Burgemeester en Wethouders kunnen een parkeervergunning intrekken:Indien de vergunninghouder in strijd handelt met de voorschriften verbonden aan de parkeervergunning;Om redenen van openbaar belang;

Artikel 10

  • a. een besluit tot intrekking van een parkeervergunning is met redenen omkleed. Het besluit wordt bij brief toegezonden. Dit besluit wordt niet genomen dan nadat de vergunninghouder in de gelegenheid is gesteld binnen een door Burgemeester en Wethouders gestelde termijn zijn oordeel kenbaar te maken omtrent het besluitvoornemen.

  • b. Ten aanzien van het intrekken van een besluit tot aanwijzing als bedoeld in artikel 2, is het gestelde onder a. van overeenkomstige toepassing.

Artikel 11

Degene die een parkeervergunning heeft aangevraagd, onderscheidenlijk de vergunninghouder kan schriftelijk beroep instellen bij de gemeenteraad indien:

  • a.

    de parkeervergunning is geweigerd.

  • b.

    Aan de parkeervergunning voorschriften zijn verbonden;

  • c.

    Niet tijdig op de aanvrage om een parkeervergunning is beslist.

  • d.

    De parkeervergunning is ingetrokken.Het beroep moet worden ingesteld binnen een maand na de dag, volgende op die waarop het besluit als bedoelt in het vorige lid is verzonden dan wel binnen een maand, nadat de beslissing op een aanvrage om een parkeervergunning had moeten zijn genomen.

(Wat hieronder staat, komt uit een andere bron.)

/-- A row made ready. -/
def MRow.of (vals : List FVal) : MRow :=
  let e := vals.foldl (fun e v => if v.isZero then e else min e v.exp) 0
  { vals := vals, nan := vals.any FVal.isNaN, inf := vals.any FVal.isInf, e := e
    ints := vals.map fun v => if v.isZero then 0 else v.intAt e }

/-- Exact sum of the products of two lists. -/
def sumProducts (a b : List Int) : Int := (a.zip b).foldl (fun t p => t + p.1 * p.2) 0

/-- The rounded step sum of R95 and R96: NaN, or t with its tile status. -/
def stepSum (a b : MRow) : Option (Nat × BitVec 5) :=
  let ps := if a.inf || b.inf then a.vals.zip b.vals else []
  let infs := (ps.filter fun p => p.1.isInf || p.2.isInf).map fun p => p.1.isNeg != p.2.isNeg
  if a.nan || b.nan || ps.any (fun p => zeroTimesInf p.1 p.2) || (infs.any id && infs.any not) then none
  else if !infs.isEmpty then some (infBits fmt32 (infs.any id), 0)
  else
    let s := sumProducts a.ints b.ints
    if s = 0 then some (0, 0)
    else
      let (t, fl) := froundFin fmt32 .rn (s < 0) s.natAbs (a.e + b.e)
      some (t, (if fl &&& flagOF != 0 then 2 else 0) ||| (if fl &&& flagNX != 0 then 8 else 0))

/-- One element of a float step: c := rne(c + t), and its tile status, to which the rounding of t to FP32 adds whatever
c holds (R95, R96, R100). -/
def floatElem (a b : MRow) (c : Word) : Word × BitVec 5 :=
  let v := fdecode fmt32 c.toNat
  match stepSum a b with
  | none => (0x7FC00000, 1)
  | some (t, f) =>
    let u := fdecode fmt32 t
    if v.isNaN || (v.isInf && u.isInf && v.isNeg != u.isNeg) then (0x7FC00000, f ||| 1)
    else
      let (r, fl) := faddV fmt32 .rn v u
      (BitVec.ofNat 32 r, f ||| (if fl &&& flagOF != 0 then 2 else 0) ||| (if fl &&& flagNX != 0 then 8 else 0))

/-- One element of an integer step: c := sat32(c + s) (R97). -/
def intElem (a b : MRow) (c : Word) : Word × BitVec 5 :=
  let v := c.toInt + sumProducts a.ints b.ints
  if v < -2147483648 then (0x80000000, 4) else if 2147483647 < v then (0x7FFFFFFF, 4) else (BitVec.ofInt 32 v, 0)

/-- One K step of a tile: rows of A in turn against every row of B. -/
def stepTile (isInt : Bool) (bs : List MRow) : List MRow → List Word → List (Word × BitVec 5)
  | [], _ => []
  | a :: as, acc =>
    ((bs.zip (acc.take 64)).map fun p => if isInt then intElem a p.1 p.2 else floatElem a p.1 p.2) ++
      stepTile isInt bs as (acc.drop 64)

/-- The words of a tile from a byte offset on, as a command reads them. -/
def MCmd.tileWords (c : MCmd) (tile off n : Nat) : Eng (List Word) := do
  let bs ← c.load 3 (.cst (16384 * tile + off)) (4 * n) 4
  pure ((List.range n).map fun i => BitVec.ofNat 32 (leNat ((bs.drop (4 * i)).take 4)))

/-- The edges into a command that begins (Table 88): from the earlier commands of its bay's queue, and from the GSET that
resolved its guard. -/
def State.commandEdges (s : State) (bay : Nat) (c : MCmd) : State :=
  let pubs := (c.guard.toList).flatMap fun n => s.lastEdge (guardParty c.bent n)
  s.edge 10 pubs [.unit 1 bay] [.actor (s.opActor c.gid c.op)]

/-- What a command reads as it starts at the head (R220, R221). -/
def MCmd.begin (c : MCmd) (bay : Nat) : Eng MCmd := do
  if c.started then pure c
  else
    modify fun st => (st.1.commandEdges bay c, st.2)
    let map ← if c.major == .mmas then c.read 2 c.bitmap ((c.k + 7) / 8) else pure []
    let record ← if c.major == .mconv then c.read c.sa c.opA 64 else pure []
    if c.major == .mconv && !c.recordOk record then throw .record
    let acc ← if c.isStep then c.tileWords c.tile 0 4096 else pure (List.replicate 4096 0)
    pure { c with started := true, map := map, record := record, acc := acc }

/-- Element of MSTC: a tile element converted to FD, as bits, with its status (R223, Table 37). -/
def storeElem (fmt : Nat) (v : FVal) (w : Nat) : Nat × BitVec 5 :=
  if fmt == 0 then (w, 0)
  else
    let (x, fl) := convertTo .rn fmt v
    let int := isIntType fmt
    (x % 2 ^ elemBits fmt,
      (if fl &&& flagIV != 0 then 1 else 0) ||| (if fl &&& flagOF != 0 then (if int then 4 else 2) else 0) |||
      (if fl &&& (flagUF ||| flagNX) != 0 then 8 else 0))

/-- The bytes that codes of a row take in their plane. -/
def packRow (fmt : Nat) (codes : List Nat) : List Byte :=
  if fmt == 6 then
    (List.range ((codes.length + 2) / 3)).flatMap fun h =>
      leBytes 2 (codes.getD (3 * h) 0 + codes.getD (3 * h + 1) 0 * 2 ^ 5 + codes.getD (3 * h + 2) 0 * 2 ^ 10)
  else leBytes (planeBytes fmt codes.length) (codes.zipIdx.foldl (fun n p => n + p.1 * 2 ^ (elemBits fmt * p.2)) 0)

/-- The bytes of a row of a tile as MSTC stores them: elements, headers, status (R223). -/
def MCmd.storeRow (c : MCmd) (ws : List Word) : List Byte × List Byte × BitVec 5 :=
  let isInt := c.mod.getLsbD 4
  let vals := ws.map fun w => typeVal (if isInt then 12 else 0) w.toNat
  if isSx c.fa then
    let blocks := (List.range 4).map fun b => sxEncode c.fa ((vals.drop (16 * b)).take 16)
    let fl := blocks.foldl (fun a b => a ||| b.2.2.2) (0 : Flags)
    (packRow c.fa (blocks.flatMap (·.2.1)), blocks.flatMap (fun b => leBytes 2 b.1),
      (if fl &&& flagIV != 0 then 1 else 0) ||| (if fl &&& flagOF != 0 then 2 else 0))
  else
    let es := (vals.zip ws).map fun p => storeElem c.fa p.1 p.2.toNat
    (packRow c.fa (es.map (·.1)), [], es.foldl (fun a e => a ||| e.2) 0)

/-- Bytes that a command stores, once every place is found. -/
def MCmd.write (c : MCmd) (bay : Nat) (l : List (Loc × List Byte)) : Eng Unit := do
  let (s, memo) ← get
  set (l.foldl (fun s p => s.storeAt bay p.1 p.2 (s.opActor c.gid c.op) (commandScope c.sa)) s, memo)

/-- One row of MLDC or MSTC (R223). -/
def MCmd.tileStep (c : MCmd) (bay : Nat) : Eng MCmd := do
  let i := c.step
  let at_ (off : Nat) : DWord := c.opA + BitVec.ofNat 64 off
  if c.major == .mldc then
    let va := if c.sa = 3 then BitVec.ofNat 64 (16384 * c.stile + c.shape.toNat * i) else at_ (c.shape.toNat * i)
    let bs ← c.read c.sa va 256
    let ws : List Word := (List.range 64).map fun j => BitVec.ofNat 32 (leNat ((bs.drop (4 * j)).take 4))
    let isInt := c.mod.getLsbD 0
    let nan := !isInt && ws.any fun w => (fdecode fmt32 w.toNat).isNaN
    pure { c with
      step := i + 1, acc := c.acc.take (64 * i) ++ ws ++ c.acc.drop (64 * i + 64)
      flags := c.flags ||| (if nan then 1 else 0) ||| (if isInt then 16 else 0) }
  else
    let (row, hdr, fl) := c.storeRow (← c.tileWords c.tile (256 * i) 64)
    let p ← c.place c.sa (at_ (c.shape.toNat * i)) row.length .engineWrite
    let h ← if hdr.isEmpty then pure []
      else pure [(← c.place c.sa (at_ (64 * c.shape.toNat + 8 * i)) 8 .engineWrite, hdr)]
    c.write bay ((p, row) :: h)
    pure { c with step := i + 1, flags := c.flags ||| fl }

/-- The operand rows of a K step fetched, from the first that is not held; a stop keeps those held (R217). -/
def MCmd.fetchRows (c : MCmd) (bay k0 cnt : Nat) : Nat → State × Memo → (MCmd × Option EngStop) × (State × Memo)
  | 0, st => ((c, none), st)
  | fuel + 1, st =>
    if 128 ≤ c.rows.length then ((c, none), st)
    else
      match c.row bay k0 cnt c.rows.length st with
      | (.ok (r, fl), st) => { c with rows := c.rows ++ [r], flags := c.flags ||| fl }.fetchRows bay k0 cnt fuel st
      | (.error e, st) => ((c, some e), st)

/-- One step of a started command. -/
def MCmd.oneStep (c : MCmd) (bay : Nat) (st : State × Memo) : (MCmd × Option EngStop) × (State × Memo) :=
  if c.isStep then
    let n := stepElems c.fa
    let k0 := c.step * n
    match c.fetchRows bay k0 (min n (c.k - k0)) 128 st with
    | ((c, some e), st) => ((c, some e), st)
    | ((c, none), st) =>
      let rows := c.rows.map MRow.of
      let isInt := isIntType c.fa && isIntType c.fb
      let out := stepTile isInt (rows.drop 64) (rows.take 64) c.acc
      let fl := out.foldl (fun a p => a ||| p.2) (0 : BitVec 5)
      (({ c with
          step := c.step + 1, rows := [], acc := out.map (·.1)
          flags := ((c.flags ||| fl) &&& 15) ||| (if isInt then 16 else 0) }, none), st)
  else
    match c.tileStep bay st with
    | (.ok d, st) => ((d, none), st)
    | (.error e, st) => ((c, some e), st)

/-- At most `n` steps of a started command. -/
def MCmd.steps (c : MCmd) (bay : Nat) : Nat → State × Memo → (MCmd × Option EngStop) × (State × Memo)
  | 0, st => ((c, none), st)
  | n + 1, st =>
    if c.total ≤ c.step then ((c, none), st)
    else
      match c.oneStep bay st with
      | ((c, none), st) => c.steps bay n st
      | r => r

/-- A command started and run for at most `n` steps. -/
def MCmd.run (c : MCmd) (bay n : Nat) (s : State) : (MCmd × Option EngStop) × State :=
  match c.begin bay (s, []) with
  | (.error e, st) => ((c, some e), st.1)
  | (.ok c, st) =>
    let (r, st) := c.steps bay n st
    (r, st.1)

/-- The head command written back. -/
def State.setHead (s : State) (bay : Nat) (c : MCmd) : State := s.onBay bay fun y => { y with mq := c :: y.mq.drop 1 }

/-- The head command leaves the queue, and its peg advances when it has one (R180, R181); later commands of the queue follow
it (R193). -/
def State.leaveQueue (s : State) (bay : Nat) (c : MCmd) : State :=
  let a := s.opActor c.gid c.op
  let s := (s.edge 10 [] [.actor a] [.unit 1 bay]).onBay bay fun y => { y with mq := y.mq.drop 1 }
  match c.peg with
  | some n => s.enginePeg c.gid 0 c.pc 1 n 1 a
  | none => s

/-- What becomes of a command that stops (R217, R222): an entry for the missing page, or a fault of the joiner's
group. -/
def State.stopCommand (s : State) (bay : Nat) (c : MCmd) (e : EngStop) : State :=
  match e with
  | .late pages code =>
    pages.foldl (fun s p => s.takeEntry (socketOf c.gid)
      { va := p.1, mask := 1, pc := c.pc, gid := c.gid, weave := 0, engine := true, slot := c.slot, hint := p.2.2
        access := code, kind := p.2.1, who := .matrix c.gid, taken := 0 }) (s.setHead bay c)
  | .bad k a b d => s.takeEngineFault c.gid 0 c.pc 1 k a b d
  | .record => (s.leaveQueue bay c).takeEngineFault c.gid 0 c.pc 1 5 c.opA 0 0

/-- The blocks below K that a bitmap marks in the K steps from one to another (R220). -/
def MCmd.zeroBlocks (c : MCmd) (first last : Nat) : Nat :=
  let per := stepElems c.fa / 8
  (((c.map.take ((c.k + 7) / 8)).take (last * per)).drop (first * per)).foldl (fun n b => n + popCount (b.setWidth 32)) 0

/-- The K steps that a command has run, and the zero blocks they skipped, counted (R341). -/
def State.countSteps (s : State) (before after : MCmd) : State :=
  if after.isStep then
    let die := socketOf before.gid
    (s.countDie die 5 (after.step - before.step)).countDie die 6 (after.zeroBlocks before.step after.step)
  else s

Het beroepschrift moet zijn ondertekend en houdt in:

  • a.

    naam en adres in Nederland van degene die beroep instelt;

  • b.

    de gronden van het beroep.

De gemeenteraad beslist binnen drie maanden na de dag waarop het beroepschrift is ontvangen. Hij kan de termijn van drie maanden ten hoogste met twee maanden verlengen. Zijn beslissing is met redenen omkleed.

Artikel 12

Het is verboden op een openbaar weggedeelte als bedoelt in artikel 2 te parkeren:

  • a.

    zonder parkeervergunning dan wel

  • b.

    zonder dat in het motorvoertuig een door of namens Burgemeester en Wethouders afgegeven vergunningsbewijs duidelijk zichtbaar is aangebracht, dan wel

  • c.

    in strijd met de aan de parkeervergunning verbonden voorschriften.

Artikel 13

Voor zover op overtreding van het bepaalde in artikel 12 van deze verordening niet reeds straf is gesteld in artikel 139 van het Reglement Verkeersregels en verkeerstekens, wordt overtreding daarvan gestraft met hechtenis van ten hoogste twee maanden of een geldboete van ten hoogste tweede categorie.

Artikel 14

Behalve de in artikel 141 van het wetboek van Strafvordering genoemde ambtenaren zijn met de handhaving en de zorg voor de naleving van deze verordening en de opsporing van de hierin bedoelde strafbare feiten belast de daartoe door de Burgemeester aangewezen ambtenaren.

Artikel 15

Deze verordening treedt in werking met ingang van de dag na die van haar afkondiging en kan worden aangehaald als ‘Verordening parkeren belanghebbenden’.

Ondertekening

Aldus vastgesteld in de openbare vergadering van 20 november 1990.